Corruption when running the trainer

Whenever I import the trainer library and create a trainer (trainer does not even need to be started for this to happen) every python file in the directory in which the trainer code ran starts to break. For instance a simple method which loads wav2vec2 pretrained and tests it with a standard input will go from working to outputting complete gibberish after I instantiate the trainer class. Moving all files to a new directory fixes this, but deleting the transformers cache does not. I need to be able to use the trainer to train obviously so simply avoiding it is not an option.
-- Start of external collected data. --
-- ==== Sys2Proof/Machine/Loupe.lean ====
section
/-! DEFINITION. The Loupe slices (chapter 09): registers, the exposed pipeline, every operation of R225, loops, branches,
interrupts and the running of a program. -/
namespace Sys2Proof.Machine

/-! ### Table windows (R237, R498) -/

/-- A word written to a ply's status record (R237): the fields it encodes. -/
def PlySt.setWord (x : PlySt) (k : Nat) (w : Word) : PlySt :=
  let s := fun n lo => signedOf n (bits w (lo + n - 1) lo)
  match k with
  | 0 => { x with
      state := bits w 3 0, mode := bits w 7 4, wcset := bits w 14 8, hcu := bits w 15 15 = 1, bsync := bits w 16 16 = 1,
      msync := bits w 17 17 = 1, slipf := bits w 19 19 = 1, hcp := bits w 20 20 = 1, cn0Ok := bits w 18 18 = 1,
      nwin := if bits w 18 18 = 1 then max 16 x.nwin else x.nwin }
  | 1 => { x with cn0 := ((bits w 31 16 : Nat) : Rat) / 100, pli := scaled (s 16 0) 15 }
  | 2 => { x with fli := (s 32 0 : Rat) / 1000 }
  | 3 => { x with missed := bits w 31 16, slips := bits w 15 0 }
  | 4 => { x with lockt := w.toNat }
  | 5 => { x with tentry := w.toNat }
  | 6 => { x with lastEp := w.toNat }
  | 7 => { x with integ := { x.integ with x2 := scaled (s 32 0) 12 } }
  | 8 => { x with integ := { x.integ with x3 := scaled (s 32 0) 12 } }
  | 9 => { x with integ := { x.integ with xd := scaled (s 32 0) 16 } }
  | 10 => { x with ek := scaled (s 16 16) 14, ephi := scaled (s 16 0) 16 }
  | 11 => { x with bsofs := w.toNat }
  | _ => x

/-- A word of the windows at 0x3000_0000 to 0x310F_FFFF as a read returns it, apart from the access rule of powered-down islands:
the live view, the tables in force, the status records, and memory for the rest. -/
def Core.tableWord (c : Core) (a : Nat) : Word :=
  if inRange 0x30020000 0x60000 a || inRange 0x30080000 0x2000 a || inRange 0x31090000 0x4000 a || inRange 0x310A0000 0x400 a ||
      inRange 0x310C0000 0x4000 a then c.hot.mem.word a
  else if inRange 0x31010000 0x10000 a || inRange 0x31021000 0x800 a || inRange 0x31031000 0x200 a then c.force.reg a
  else if inRange 0x31040000 0x10000 a then ((c.ply ((a - 0x31040000) / 64)).record).getD (a % 64 / 4) 0
  else c.mem.word a

/-- The word the access rule returns for a powered-down island (R112). -/
def accessWord : Word := 0x0FF00FF0#32

/-- The skein whose data a strand or ply window address shows, where it lies in a skein's island (R112): live view, dump records,
status records. -/
def skeinOfAddr (a : Nat) : Option Nat :=
  if inRange 0x30020000 0x20000 a then some ((a - 0x30020000) / 64 / 256)
  else if inRange 0x30040000 0x40000 a then some ((a - 0x30040000) / 128 / 256)
  else if inRange 0x31040000 0x10000 a then some ((a - 0x31040000) / 64 / 128)
  else none

/-! ### A slice's registers (R222) -/

def sliceZero : SliceSt :=
  { regs := [], accs := Vector.replicate 4 0, flight := [], t0 := 0, now := 0, issued := 0, width := 1, ends := .plain, pc := 0,
    branch := 0, target := none,
    prog := 0, kind := 0, irqs := 0, flagPend := false, dbCode := 0, epo := 0, rerun := none }

def Core.slice (c : Core) (k : Nat) : SliceSt := mapGet (fun _ => sliceZero) c.hot.slices k

def Core.setSlice (c : Core) (k : Nat) (x : SliceSt) : Core :=
  c.onHot fun h => { h with slices := mapPut (fun _ => sliceZero) h.slices k x }

def Core.onSlice (c : Core) (k : Nat) (f : SliceSt → SliceSt) : Core := c.setSlice k (f (c.slice k))

def idSst : Nat := 56
def idIpc : Nat := 57
def idIsst : Nat := 58

/-- A register as an operand reads it (R222); g0 and the accumulators' IDs read zero. -/
def Core.sreg (c : Core) (k id : Nat) : Word :=
  let x := c.slice k
  if id = 0 ∨ (40 ≤ id ∧ id < 44) then 0
  else if id = 59 then BitVec.ofNat 32 (k + x.kind * 2 ^ 4 + x.dbCode * 2 ^ 8)
  else if id = 60 then BitVec.ofNat 32 x.epo
  else if id = 61 then (if k < 8 then BitVec.ofNat 32 (c.uply k) else 0)
  else if id = 62 then (if k = 8 then BitVec.ofNat 32 (popCount 40 c.stsel) else 0)
  else if id = 63 then
    (if k = 8 then BitVec.ofNat 32 (c.inForce F.FOC_CFG.MMAX + 2 ^ 16 * c.inForce F.FOC_CFG.AIDEN) else 0)
  else mapGet (fun _ => 0) x.regs id

/-- The bits of a register that a write sets: loop counters hold 17, SST's INH and reserved bits are read only. -/
def sregWritten (id : Nat) (old w : Word) : Word :=
  if 44 ≤ id ∧ id < 48 then BitVec.ofNat 32 (bits w 16 0)
  else if id = idSst then (old &&& 0x200#32) ||| (w &&& 0x1FF#32)
  else w

/-- A register written, raw: read-only IDs, g0 and the accumulators' IDs ignore it. -/
def SliceSt.put (x : SliceSt) (id : Nat) (w : Word) : SliceSt :=
  if id = 0 ∨ (40 ≤ id ∧ id < 44) ∨ 59 ≤ id then x else { x with regs := mapPut (fun _ => 0) x.regs id w }

def SliceSt.sst (x : SliceSt) : Nat := (mapGet (fun _ => 0) x.regs idSst : Word).toNat

/-- SST written by an operation or a flag: a sticky flag that becomes set is shown in LPE_SLSTATk and raises FLAG, and with FIE
set makes the FLAG interrupt pending (R240). -/
def Core.setSst (c : Core) (k v : Nat) : Core :=
  let x := c.slice k
  let rose := fun b => bitOf v b && !bitOf x.sst b
  let c1 := c.setSlice k { x.put idSst (BitVec.ofNat 32 v) with
    flagPend := x.flagPend || ((rose 2 || rose 3 || rose 8) && bitOf v 1) }
  let c2 := applyIf (rose 2) (fun c => c.sliceErr (F.LPE_SLSTAT.GOVS k) F.LPE_IRQ.FLAG) c1
  let c3 := applyIf (rose 3) (fun c => c.sliceErr (F.LPE_SLSTAT.SATS k) F.LPE_IRQ.FLAG) c2
  applyIf (rose 8) (fun c => c.sliceErr (F.LPE_SLSTAT.DZS k) F.LPE_IRQ.FLAG) c3

/-! ### DMEM and the global port (R221, R237) -/

def dmemBase (k : Nat) : Nat := 0x31440000 + 0x80000 * k
def dmemSize (k : Nat) : Nat := if k = 8 then 262144 else 65536

/-- A DMEM word; addresses wrap modulo the DMEM size. -/
def Core.dmemWord (c : Core) (k a : Nat) : Word :=
  BitVec.ofNat 32 (leNat ((List.range 4).map fun i => c.hot.mem.read (dmemBase k + (a + i) % dmemSize k)))

def Memory.putDmem (m : Memory) (k a : Nat) (w : Word) : Memory :=
  (List.range 4).foldl (fun m i =>
    m.write (dmemBase k + (a + i) % dmemSize k) (BitVec.ofNat 8 (w.toNat / 256 ^ i))) m

/-- The words of the replay overlay that a store to bus address `a` needs (R326). -/
def Core.overlay (c : Core) (k a : Nat) : Core :=
  c.onSlice k fun x => { x with rerun := x.rerun.map fun r => { r with wrote := insertNat (a / 4) (insertNat ((a + 3) / 4) r.wrote) } }

def Core.putDmem (c : Core) (k a : Nat) : List Word → Core
  | [] => c
  | w :: r => ((c.overlay k (dmemBase k + a % dmemSize k)).onHot fun h => { h with mem := h.mem.putDmem k a w }).putDmem k (a + 4) r

/-- The replay overlay of slice `k` is full: 16 KiB, for slice 8 64 KiB (R326). -/
def Core.overlayFull (c : Core) (k : Nat) : Bool :=
  match (c.slice k).rerun with
  | some r => decide ((if k = 8 then 16384 else 4096) < r.wrote.length)
  | none => false

/-- A global address the slice may read (R237). -/
def gldOk (k a : Nat) : Bool :=
  inRange 0x30000000 0x80000 a || inRange 0x31000000 0x31200 a || inRange 0x31040000 0x10000 a || inRange 0x31080000 0x10000 a ||
  inRange 0x310C0000 0x4000 a || (decide (k < 8) && (inRange 0x31090000 0x4000 a || inRange 0x310A0000 0x400 a))

/-- A global address the slice may write. -/
def gstOk (k a : Nat) : Bool :=
  if k = 8 then inRange 0x31090000 0x4000 a || inRange 0x310A0000 0x400 a
  else inRange (plyStatus (128 * k)) 0x2000 a || (inRange (verEntry (128 * k)) 0x800 a && decide (8 ≤ a % 16))

def Core.globErr (c : Core) (k : Nat) : Core := c.sliceErr (F.LPE_SLSTAT.GERR k) F.LPE_IRQ.GERR

/-- GLD's word; the live view and dump records of a powered-down skein follow the access rule. -/
def Core.gldWord (c : Core) (k a : Nat) : Word :=
  if ¬ gldOk k a then 0
  else
    match if a < 0x30080000 then skeinOfAddr a else none with
    | some j => if c.islandOn j then c.tableWord a else accessWord
    | none => c.tableWord a

/-- GST's effect at the end of its fc: the slice's own status records and verification words, Focus windows, and the feed-forward
back buffer. -/
def Core.gstPut (c : Core) (k a : Nat) (w : Word) : Core :=
  let c1 := c.overlay k (a / 4 * 4)
  if ¬ gstOk k a then c.globErr k
  else if inRange 0x31040000 0x10000 a then
    let p := (a - 0x31040000) / 64
    c1.setPly p ((c.ply p).setWord (a % 64 / 4) w)
  else if inRange 0x31090000 0x4000 a then c1.onFoc fun f => { f with back := f.back.putWord (a / 4 * 4) w }
  else c1.onHot fun h => { h with mem := h.mem.putWord (a / 4 * 4) w }

/-! ### Results and their landing (R226 to R229) -/

/-- A result put in flight, in order of fc and then of field. -/
def insertFlight (f : Flight) : List Flight → List Flight
  | [] => [f]
  | g :: r => if f.due < g.due ∨ (f.due = g.due ∧ f.field < g.field) then f :: g :: r else g :: insertFlight f r

def Core.send (c : Core) (k field lat : Nat) (e : SliceEff) : Core :=
  c.onSlice k fun x => { x with flight := insertFlight { due := x.now + lat, field := field, eff := e } x.flight }

/-- The registers that a result writes as its operation's own: SST for EI, DI, CLRF and a loop start, which sets LACT; the loop registers.
A sticky flag set beside a result is no result. -/
def SliceEff.dests : SliceEff → List Nat
  | .reg id _ => [id]
  | .sst clr set => if clr ≠ 0 ∨ set = 1 then [idSst] else []
  | .loop lvl _ _ _ act => [44 + lvl, 48 + lvl, 52 + lvl] ++ (if act then [idSst] else [])
  | _ => []

/-- Two results reach one register. MAC and MSU products on one accumulator add and do not collide (R228). -/
def SliceEff.collides : SliceEff → SliceEff → Bool
  | .acc a _, .acc b _ => a == b
  | .acc a _, .mac b _ => a == b
  | .mac a _, .acc b _ => a == b
  | e, f => e.dests.any f.dests.contains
I’m thinking this is some sort of cuda error since it send the model to cuda when it runs.

trainer = Trainer(
    model=model,
    data_collator=data_collator,
    args=training_args,
    compute_metrics=compute_metrics,
    train_dataset=atco2["train"],
    eval_dataset=atco2["test"],
    tokenizer=processor.feature_extractor,
)

I seem to be having a similar issue. Did you ever resolve it? Which files need to be moved to a new directory? Does using the CPU instead fix anything?

Yes, I fixed it. For some reason the Wav2Vec2Processor.from_pretrained() method will automatically load any file named vocab.json in the directory as the vocab file. This happens regardless of whether you actually set a pointer to the file in the from pretrained method. My vocab.json happened to be very wrong so it was causing “corruption”. Just use the default vocab if you are finetuning and rename or delete any vocab.json files you might have.